> RAW DATA:
-- ==== Sys2Proof/Tests/Slice0.lean ====
section
/-! SUPPORT. Tests. Expected values come from the spec: the encodings of 30_encoding.md R83 and R85, the
vectors of 95_test_vectors.md (cited V-..), and for the witnesses the bounds the rules state. Each runs at
most one step on a small state. -/

namespace Sys2Proof.Tests

open Sys2Proof Sys2Proof.Machine Sys2Proof.Safety

/-- The reset state with some registers set and the word `w` about to be executed. -/
def start (regs : List (Nibble × Byte)) (w : Nat) : State :=
  (regs.foldl (fun s r => s.setReg r.1 r.2) State.reset).withFetchWord 16 w

/-- The state with bytes stored from an address. -/
def withBytes (s : State) (a : Nat) (bytes : List Byte) : State :=
  { s with mem := s.mem.pokeBytes a bytes }

/-- The state with PC at `pc` and the word `w` there. -/
def startAt (pc : Word) (w : Nat) : State := (State.reset.setPc pc).withFetchWord 16 w

/-- The step answers a next state that passes the check. -/
def gives (s : State) (check : State → Bool) : Bool :=
  match step s with
  | .next t => check t
  | .fault _ => false
  | .refused _ => false

/-! ## Decode: one word for every constructor, from the encodings of R83 and R85 -/

theorem test_decode_family_0 :
    decode 0b0000000011100000#16 = .instr .op00E0 ∧
    decode 0b0000000011101110#16 = .instr .op00EE := by decide

theorem test_decode_jumps :
    decode 0b0001001000110100#16 = .instr (.op1NNN 0x234) ∧
    decode 0b0010101010111100#16 = .instr (.op2NNN 0xABC) ∧
    decode 0b1011001100000001#16 = .instr (.opBNNN 0x301) := by decide

theorem test_decode_skips :
    decode 0b0011110011111110#16 = .instr (.op3XNN 0xC 0xFE) ∧
    decode 0b0100000100110011#16 = .instr (.op4XNN 1 0x33) ∧
    decode 0b0101001000110000#16 = .instr (.op5XY0 2 3) ∧
    decode 0b1001101010110000#16 = .instr (.op9XY0 0xA 0xB) := by decide

theorem test_decode_immediates :
    decode 0b0110001100110011#16 = .instr (.op6XNN 3 0x33) ∧
    decode 0b0111000110000000#16 = .instr (.op7XNN 1 0x80) ∧
    decode 0b1100000100001111#16 = .instr (.opCXNN 1 0x0F) := by decide

theorem test_decode_family_8_moves :
    decode 0b1000101010110000#16 = .instr (.op8XY0 0xA 0xB) ∧
    decode 0b1000000100100001#16 = .instr (.op8XY1 1 2) ∧
    decode 0b1000000100100010#16 = .instr (.op8XY2 1 2) ∧
    decode 0b1000000100100011#16 = .instr (.op8XY3 1 2) := by decide

theorem test_decode_family_8_flags :
    decode 0b1000101010110100#16 = .instr (.op8XY4 0xA 0xB) ∧
    decode 0b1000000100100101#16 = .instr (.op8XY5 1 2) ∧
    decode 0b1000000100100110#16 = .instr (.op8XY6 1 2) ∧
    decode 0b1000000100100111#16 = .instr (.op8XY7 1 2) ∧
    decode 0b1000000100101110#16 = .instr (.op8XYE 1 2) := by decide

theorem test_decode_index_and_draw :
    decode 0b1010111111111110#16 = .instr (.opANNN 0xFFE) ∧
    decode 0b1101000100100011#16 = .instr (.opDXYN 1 2 3) := by decide

theorem test_decode_family_E :
    decode 0b1110010010011110#16 = .instr (.opEX9E 4) ∧
    decode 0b1110010010100001#16 = .instr (.opEXA1 4) := by decide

> HOW TO COMPLETE THIS TASK: Find the word "Tests" in the listing above, then copy each line where it turns up.

> RESULT FOR THIS EXERCISE:
-- ==== Sys2Proof/Tests/Slice0.lean ====
/-! SUPPORT. Tests. Expected values come from the spec: the encodings of 30_encoding.md R83 and R85, the
namespace Sys2Proof.Tests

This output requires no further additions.